#### Stored records:
☆ ☆ ☆
/-- The main sensor's range (R112): clamp, bit [3], its 10 cycles back in range, and its report. The clamp limits: a reading between ±2,000 A and ±2,050 A
keeps its value (DEDUCED from "clamped at", log 50). -/
def mainRange (main : Int) (s : State) : Int × State :=
  if 2000000 < main.natAbs then
    (clampI (-2050000) 2050000 main, ({ s with fe := { s.fe with inRange := 0 } }.setFe feOver true).raiseOnce 0x028 0x40 .notice 0 0)
  else if s.feBit feOver then
    let n := s.fe.inRange + 1
    let s := { s with fe := { s.fe with inRange := n } }
    (main, if 10 ≤ n then (s.setFe feOver false).clearOnce 0x028 0x40 0 0 else s)
  else (main, s)

/-- What the record carries of the main sensor (R113, R114): the held value during a full auto-zero; during the reversal of an in-service zero the held value,
in its second cycle one interpolated between it and the reading, whose place between them is free (log 50). -/
def heldMain (hold : Bool) (main : Int) (s : State) : Int × State :=
  if hold then (s.fe.main, s)
  else match s.fe.inService with
    | some c =>
      if s.since c = 0 then (s.fe.main, s)
      else if s.since c = 1 then
        let (x, s) := drawInt s
        (clampI (min s.fe.main main) (max s.fe.main main) x, s)
      else (main, s)
    | none => (main, s)

/-- The current cross-check of one cycle (R116): |Δi| > 2 % × |I_main| + 20 A; a cycle with the main sensor over range or in its reversal is skipped. -/
def currentCheck (s : State) : State :=
  let d := s.fe.main - s.fe.hall
  let s := { s with fe := { s.fe with crossDev := d } }
  if 2000000 < s.fe.main.natAbs || s.inServiceNow then s
  else
    let bad := 2 * s.fe.main.natAbs + 2000000 < 100 * d.natAbs
    let s := { s with fe := { s.fe with crossBad := runOf bad s.fe.crossBad, crossGood := runOf (!bad) s.fe.crossGood } }
    if s.fe.crossBad = 10 then (s.setFe feCross true).raiseOnce 0x028 0x41 .degrade 0 0
    else if 100 ≤ s.fe.crossGood && s.feBit feCross then (s.setFe feCross false).clearOnce 0x028 0x41 0 0
    else s

/-- The voltage cross-check of one cycle (R118): V_STR against its poles, 0.3 % × |V_STR| + 3 V. -/
def voltageCheck (s : State) : State :=
  let d := s.fe.vStr - (s.fe.vStrP - s.fe.vStrN)
  let bad := 3 * s.fe.vStr.natAbs + 3000000 < 1000 * d.natAbs
  let s := { s with fe := { s.fe with voltDev := d, pathBad := runOf bad s.fe.pathBad, pathGood := runOf (!bad) s.fe.pathGood } }
  if s.fe.pathBad = 10 then (s.setFe fePath true).raiseOnce 0x028 0x42 .degrade 0 0
  else if 100 ≤ s.fe.pathGood && s.feBit fePath then (s.setFe fePath false).clearOnce 0x028 0x42 0 0
  else s

/-- Link matched to string within 2 % (R129). -/
def State.linkMatched (s : State) : Bool := 100 * (s.fe.vLink - s.fe.vStr).natAbs ≤ 2 * s.fe.vStr.natAbs

/-- Link below 50 % of the string voltage (R131). -/
def State.linkLow (s : State) : Bool := 2 * s.fe.vLink.natAbs < s.fe.vStr.natAbs

/-- Insulation may be decided on (R132): injection enabled, result not stale, strictly above the warning level. -/
def State.insulationKnown (s : State) : Bool := s.cfg 0x2012 3 = 1 && !s.feBit feIsoStale && s.env 0x5803 2 < s.fe.rIso

/-- The weld check's voltage stage on one cycle (R131, R132): its start where it is to be repeated, and its sums. -/
def weldCycle (s : State) : State :=
  let again := ((s.fe.kp.welded && s.confirmedOpen 0) || (s.fe.kn.welded && s.confirmedOpen 1)) && s.passed s.fe.weldSince (s.cfg 0x2013 0x0A * 1000)
  let pre := s.core.opState = .precheck && s.fe.weldRepeat && s.fe.weldSince != s.core.stateEntered
  let s := if s.fe.weldStage = .idle && s.linkLow && (again || pre) then
      { s with fe := { s.fe with weldStage := .volt, weldSince := if pre then s.core.stateEntered else s.core.cycle, weldSums := (0, 0, 0) } }
    else s
  if s.fe.weldStage = .volt && s.linkLow then
    let (a, b, n) := s.fe.weldSums
    if n < 10 then
      { s with fe := { s.fe with weldSums := (a + (s.fe.vStrP - s.fe.vLinkP), b + (s.fe.vStrN - s.fe.vLinkN), n + 1) } }
    else s
  else { s with fe := { s.fe with weldSums := (0, 0, 0) } }

/-- What a contactor's position ends: its coil's fault once the coil is released, its unexpected opening once it is no longer commanded closed (R127). -/
def positionClears (k : Nat) (s : State) : State :=
  let c := s.contactor k
  let s := if c.coil = .off && s.confirmedOpen k then s.clearOnce 0x02A 0x44 5 k else s
  if !c.commanded && s.confirmedOpen k then s.clearOnce 0x02A 0x45 5 k else s

/-- Contactor conditions that end by themselves: plausibility restored for 50 ms (R128), a released contactor confirmed open (R127). -/
def contactorClears (s : State) : State :=
  (upFrom 0 2).foldl (fun s k =>
    positionClears k (if s.ran (s.contactor k).oppositeSince 50 then s.clearOnce 0x02A 0x46 5 k else s)) s

/-- The state's contactor bits of the discrete inputs, and bits [7:4] as sampled; the reserved bits read 0 (R134). -/
def State.discreteWord (s : State) (x : BitVec 16) : BitVec 16 :=
  setBit (setBit (setBit (setBit (x &&& 0x00FF) diKpNo s.fe.kp.no) diKpNc s.fe.kp.nc) diKnNo s.fe.kn.no) diKnNc s.fe.kn.nc
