/-- MISSING_DATA (R72). -/
def execMissingData (seq : Nat) (ok : Bool) (cycle : Cycle) (blocks : List BlockRec) (answers : List RingResp) (s : State) : Out :=
  if s.cycling then .next (receiveTether seq ok (.missing cycle blocks answers) s) else .next s

/-- REPLICATED_INPUT (R444). -/
def execReplicatedInput (seq : Nat) (ok : Bool) (input : RepInput) (s : State) : Out :=
  if s.cycling then .next (receiveTether seq ok (.input input) s) else .next s

/-- CHECKPOINT_PART (R449): part `part` of `total`; the last to come carries the image as the parts build it. -/
def execCheckpointPart (seq : Nat) (ok : Bool) (capture : Cycle) (part total : Nat) (image : Option Image) (s : State) : Out :=
  if s.cycling then .next (receiveTether seq ok (.part capture part total image) s) else .next s

/-- CONFIGURATION (R463). -/
def execConfiguration (seq : Nat) (ok : Bool) (frame : ConfigRx) (s : State) : Out :=
  if s.cycling then .next (receiveTether seq ok (.configuration frame) s) else .next s

/-- ADOPTION (R463). -/
def execAdoption (seq : Nat) (ok : Bool) (request document : Bytes) (result : Option Nat) (s : State) : Out :=
  if s.cycling then .next (receiveTether seq ok (.adoption request document result) s) else .next s

/-- HAND_OVER (R442). -/
def execHandOver (seq : Nat) (ok : Bool) (kind : Nat) (h : Cycle) (cause : Nat) (s : State) : Out :=
  if s.cycling then .next (receiveTether seq ok (.handOver kind h cause) s) else .next s

/-! ### The raw buffer and readiness (R449) -/

/-- Whether the raw buffer holds every cycle after an image up to the present one. -/
def State.spans (s : State) (c : Cycle) : Bool :=
  s.since c ≤ 1250 && (upFrom 1 (s.since c)).all fun j => s.pair.rawBuf.any fun r => r.cycle = c + BitVec.ofNat 32 j

/-- At a boundary of a unit in a pair the cycle enters the raw buffer, which keeps 1,250; the input log keeps what belongs to them; readiness bit [1]
follows. -/
def rawBoundary (s : State) : State :=
  if !s.inPair then s
  else
    let rec_ := if s.ring.recordGone then { cycle := s.core.cycle : StringRecord } else s.ring.record
    let r : RawCycle := { cycle := s.core.cycle, record := rec_, blocks := s.ring.blocks, answers := s.ring.q2 ++ s.ring.q6 }
    let buf := keepN 1250 (r :: s.pair.rawBuf)
    let log := s.pair.inputLog.filter fun i => !(s.since i.effective < 2 ^ 31 && 1250 < s.since i.effective)
    let s := { s with pair := { s.pair with rawBuf := buf, buffered := buf.length, inputLog := log } }
    let ok := !s.drilling && s.pair.imageAfter.isNone && s.pair.ready.getLsbD 0 && s.spans s.pair.image
    { s with pair := { s.pair with ready := setBit s.pair.ready 1 ok } }

/-- READINESS_COMPLETE (R437): a joining unit with all readiness bits is STANDBY. -/
def execReadinessComplete (s : State) : Out :=
  if s.pair.role = .joining && s.pair.ready.toNat % 16 = 15 then .next (setRole .standby none s) else .next s

end Sys2Proof.Machine
end

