/-- Serve the write of one object by an open session now. -/
def writeNow (sess req idx sub : Nat) (v : ObjVal) (s : State) : Out :=
  if s.sessOpen sess then .next (serveWrite sess req idx sub v (beginService sess req s.core.cycle s)) else .next s

end Sys2Proof.Machine
end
☆ ☆ ☆
#### To do:
Look through the entries above, find each line containing "natAbs", and copy it.

#### Answer section:
  if 2000000 < main.natAbs then
  if 2000000 < s.fe.main.natAbs || s.inServiceNow then s
    let bad := 2 * s.fe.main.natAbs + 2000000 < 100 * d.natAbs
  let bad := 3 * s.fe.vStr.natAbs + 3000000 < 1000 * d.natAbs
def State.linkMatched (s : State) : Bool := 100 * (s.fe.vLink - s.fe.vStr).natAbs ≤ 2 * s.fe.vStr.natAbs
def State.linkLow (s : State) : Bool := 2 * s.fe.vLink.natAbs < s.fe.vStr.natAbs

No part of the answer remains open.